◆ **TASK INSTRUCTIONS**
Work through the entries below and report how many lines include "TractS". The number alone is the answer.

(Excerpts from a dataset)

theorem State.programDone_keep {l : Nat} (h : covers 0x80000005000000000000000000000000000000 l) {s : State} {u : State} (k : Keep l s u) (a0) :
    Keep l s (State.programDone a0 u) := by
  have b122 := covers_bit (i := 122) h (by decide)
  have b151 := covers_bit (i := 151) h (by decide)
  unfold State.programDone
  with_reducible repeat' first
    | assumption
    | exact covers_trans (by decide) h
    | apply keep_ite
    | (intro x; simp only [WbS.blank, MediaS.blank, b122, b151, if_true]; done)
    | (intro x; (try dsimp only); (repeat' split) <;> (simp only [WbS.blank, MediaS.blank, b122, b151, if_true]; done))
    | refine State.modWb_keep ?_ ?_
    | refine State.modMed_keep ?_ ?_
    | apply State.unitDone_keep
    | split
    | dsimp only
    | intro _

theorem State.completeOp_keep {l : Nat} (h : covers 0x4430008eca200000000000000f71ef020000000430600c09d018005001c00000000000000040000100000 l) {s : State} {u : State} (k : Keep l s u) (a0) :
    Keep l s (State.completeOp a0 u) := by
  have b148 := covers_bit (i := 148) h (by decide)
  unfold State.completeOp
  with_reducible repeat' first
    | assumption
    | exact covers_trans (by decide) h
    | apply keep_ite
    | (intro x; simp only [MediaS.blank, b148, if_true]; done)
    | (intro x; (try dsimp only); (repeat' split) <;> (simp only [MediaS.blank, b148, if_true]; done))
    | refine State.modMed_keep ?_ ?_
    | refine forEach_keep (fun _ _ _ => ?_) ?_ _
    | apply State.modDie_keep
    | apply State.heatOf_keep
    | apply State.wear_keep
    | apply State.putGranule_keep
    | apply State.countOp_keep
    | apply State.freeDone_keep
    | apply State.programDone_keep
    | split
    | dsimp only
    | intro _

theorem State.closeWindow_keep {l : Nat} (h : covers 0x4430008eca200000000000000f71ef0000800000000000000018000001c00000000000000040000100000 l) {s : State} {u : State} (k : Keep l s u) (a0) :
    Keep l s (State.closeWindow a0 u) := by
  have b203 := covers_bit (i := 203) h (by decide)
  unfold State.closeWindow
  with_reducible repeat' first
    | assumption
    | exact covers_trans (by decide) h
    | apply keep_ite
    | (intro x; simp only [IntegS.blank, b203, if_true]; done)
    | (intro x; (try dsimp only); (repeat' split) <;> (simp only [IntegS.blank, b203, if_true]; done))
    | refine State.modItg_keep ?_ ?_
    | apply State.security_keep
    | split
    | dsimp only
    | intro _

theorem State.dirtySync_keep {l : Nat} (h : covers 0x8000000000000000000000000000000 l) {s : State} {u : State} (k : Keep l s u)  :
    Keep l s (State.dirtySync u) := by
  have b123 := covers_bit (i := 123) h (by decide)
  unfold State.dirtySync
  with_reducible repeat' first
    | assumption
    | exact covers_trans (by decide) h
    | apply keep_ite
    | (intro x; simp only [WbS.blank, b123, if_true]; done)
    | (intro x; (try dsimp only); (repeat' split) <;> (simp only [WbS.blank, b123, if_true]; done))
    | refine State.modWb_keep ?_ ?_
    | split
    | dsimp only
    | intro _

theorem State.giveUp_keep {l : Nat} (h : covers 0x4430008eca200000000000000f71ef000000000410400805a018000001c00000000000000040000100000 l) {s : State} {u : State} (k : Keep l s u) (a0) (a1) :
    Keep l s (State.giveUp a0 a1 u) := by
  have b170 := covers_bit (i := 170) h (by decide)
  unfold State.giveUp
  with_reducible repeat' first
    | assumption
    | exact covers_trans (by decide) h
    | apply keep_ite
    | (intro x; simp only [TractS.blank, b170, if_true]; done)
    | (intro x; (try dsimp only); (repeat' split) <;> (simp only [TractS.blank, b170, if_true]; done))
    | refine State.modTrc_keep ?_ ?_
    | apply State.startClear_keep
    | apply State.freeDone_keep
    | split
    | dsimp only
    | intro _

theorem State.unreserve_keep {l : Nat} (h : covers 0x42000000000000000000000000000000000000 l) {s : State} {u : State} (k : Keep l s u) (a0) :
    Keep l s (State.unreserve a0 u) := by
  have b150 := covers_bit (i := 150) h (by decide)
  unfold State.unreserve
  with_reducible repeat' first
    | assumption
    | exact covers_trans (by decide) h
    | apply keep_ite
    | (intro x; simp only [MediaS.blank, b150, if_true]; done)
    | (intro x; (try dsimp only); (repeat' split) <;> (simp only [MediaS.blank, b150, if_true]; done))
    | refine State.modMed_keep ?_ ?_
    | apply State.modPlane_keep
    | split
    | dsimp only
    | intro _

theorem State.endGrant_keep {l : Nat} (h : covers 0x42000000000000000000000000000000000000 l) {s : State} {u : State} (k : Keep l s u) (a0) :
    Keep l s (State.endGrant a0 u) := by
  unfold State.endGrant
  with_reducible repeat' first
    | assumption
    | exact covers_trans (by decide) h
    | apply keep_ite
    | apply State.modPlane_keep
    | apply State.grant_keep
    | apply State.unreserve_keep
    | split
    | dsimp only
    | intro _

theorem State.dropWork_keep {l : Nat} (h : covers 0xc2000004000000000000000000000000000000 l) {s : State} {u : State} (k : Keep l s u) (a0) (a1) (a2) :
    Keep l s (State.dropWork a0 a1 a2 u) := by
  have b122 := covers_bit (i := 122) h (by decide)
  have b151 := covers_bit (i := 151) h (by decide)
  unfold State.dropWork
  with_reducible repeat' first
    | assumption
    | exact covers_trans (by decide) h
    | apply keep_ite
    | (intro x; simp only [MediaS.blank, WbS.blank, b122, b151, if_true]; done)
    | (intro x; (try dsimp only); (repeat' split) <;> (simp only [MediaS.blank, WbS.blank, b122, b151, if_true]; done))
    | refine State.modMed_keep ?_ ?_
    | refine State.modWb_keep ?_ ?_
    | refine forEach_keep (fun _ _ _ => ?_) ?_ _
    | apply State.modPlane_keep
    | apply State.endGrant_keep
    | split
    | dsimp only
    | intro _

theorem State.giveUpPt_keep {l : Nat} (h : covers 0x4430008eca200000000000000f71ef000000000410400805a018000001c00000000000000040000100000 l) {s : State} {u : State} (k : Keep l s u) (a0) (a1) :
    Keep l s (State.giveUpPt a0 a1 u) := by
  have b148 := covers_bit (i := 148) h (by decide)
  have b170 := covers_bit (i := 170) h (by decide)
  unfold State.giveUpPt
  with_reducible repeat' first
    | assumption
    | exact covers_trans (by decide) h
    | apply keep_ite
    | (intro x; simp only [MediaS.blank, TractS.blank, b148, b170, if_true]; done)
    | (intro x; (try dsimp only); (repeat' split) <;> (simp only [MediaS.blank, TractS.blank, b148, b170, if_true]; done))
    | refine State.modMed_keep ?_ ?_
    | refine State.modTrc_keep ?_ ?_
    | apply State.giveUp_keep
    | split
    | dsimp only
    | intro _

theorem State.abandon_keep {l : Nat} (h : covers 0x4430008eca200000000000000f71ef000000000418e00f8df018004001c00000000000000040000100000 l) {s : State} {u : State} (k : Keep l s u) (a0) (a1) (a2) :
    Keep l s (State.abandon a0 a1 a2 u) := by
  have b170 := covers_bit (i := 170) h (by decide)
  have b171 := covers_bit (i := 171) h (by decide)
  have b175 := covers_bit (i := 175) h (by decide)
  unfold State.abandon
  with_reducible repeat' first
    | assumption
    | exact covers_trans (by decide) h
    | apply keep_ite
    | (intro x; simp only [TractS.blank, b170, b171, b175, if_true]; done)
    | (intro x; (try dsimp only); (repeat' split) <;> (simp only [TractS.blank, b170, b171, b175, if_true]; done))
    | refine State.modTrc_keep ?_ ?_
    | apply State.modActivity_keep
    | apply State.modEntry_keep
    | apply State.putEntry_keep
    | apply State.giveUp_keep
    | apply State.dropWork_keep
    | apply State.giveUpPt_keep
    | split
    | dsimp only
    | intro _

theorem State.zeroReads_keep {l : Nat} (h : covers 0x4000000000000000000000000000000000000000 l) {s : State} {u : State} (k : Keep l s u) (a0) :
    Keep l s (State.zeroReads a0 u) := by
  unfold State.zeroReads
  with_reducible repeat' first
    | assumption
    | exact covers_trans (by decide) h
    | apply keep_ite
    | apply State.modActivity_keep
    | split
    | dsimp only
    | intro _

theorem State.request_keep {l : Nat} (h : covers 0xc2000004000000000000000000000000000000 l) {s : State} {u : State} (k : Keep l s u) (a0) (a1) (a2) (a3) :
    Keep l s (State.request a0 a1 a2 a3 u) := by
  have b122 := covers_bit (i := 122) h (by decide)
  have b151 := covers_bit (i := 151) h (by decide)
  unfold State.request
  with_reducible repeat' first
    | assumption
    | exact covers_trans (by decide) h
    | apply keep_ite
    | (intro x; simp only [WbS.blank, MediaS.blank, b122, b151, if_true]; done)
    | (intro x; (try dsimp only); (repeat' split) <;> (simp only [WbS.blank, MediaS.blank, b122, b151, if_true]; done))
    | refine State.modWb_keep ?_ ?_
    | refine State.modMed_keep ?_ ?_
    | apply State.modPlane_keep
    | apply State.addJob_keep
    | split
    | dsimp only
    | intro _

theorem State.markReconstructed_keep {l : Nat} (h : covers 0x81000000000000000000000000000 l) {s : State} {u : State} (k : Keep l s u) (a0) :
    Keep l s (State.markReconstructed a0 u) := by
  unfold State.markReconstructed
  with_reducible repeat' first
    | assumption
    | exact covers_trans (by decide) h
    | apply keep_ite
    | apply State.modHead_keep
    | apply State.modRead_keep
    | split
    | dsimp only
    | intro _

theorem State.planeRead_keep {l : Nat} (h : covers 0x2000000000000000000000000000000000000 l) {s : State} {u : State} (k : Keep l s u) (a0) (a1) (a2) :
    Keep l s (State.planeRead a0 a1 a2 u) := by
  unfold State.planeRead
  with_reducible repeat' first
    | assumption
    | exact covers_trans (by decide) h
    | apply keep_ite
    | apply State.modPlane_keep
    | split
    | dsimp only
    | intro _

◆ **RESPONSE AREA**
6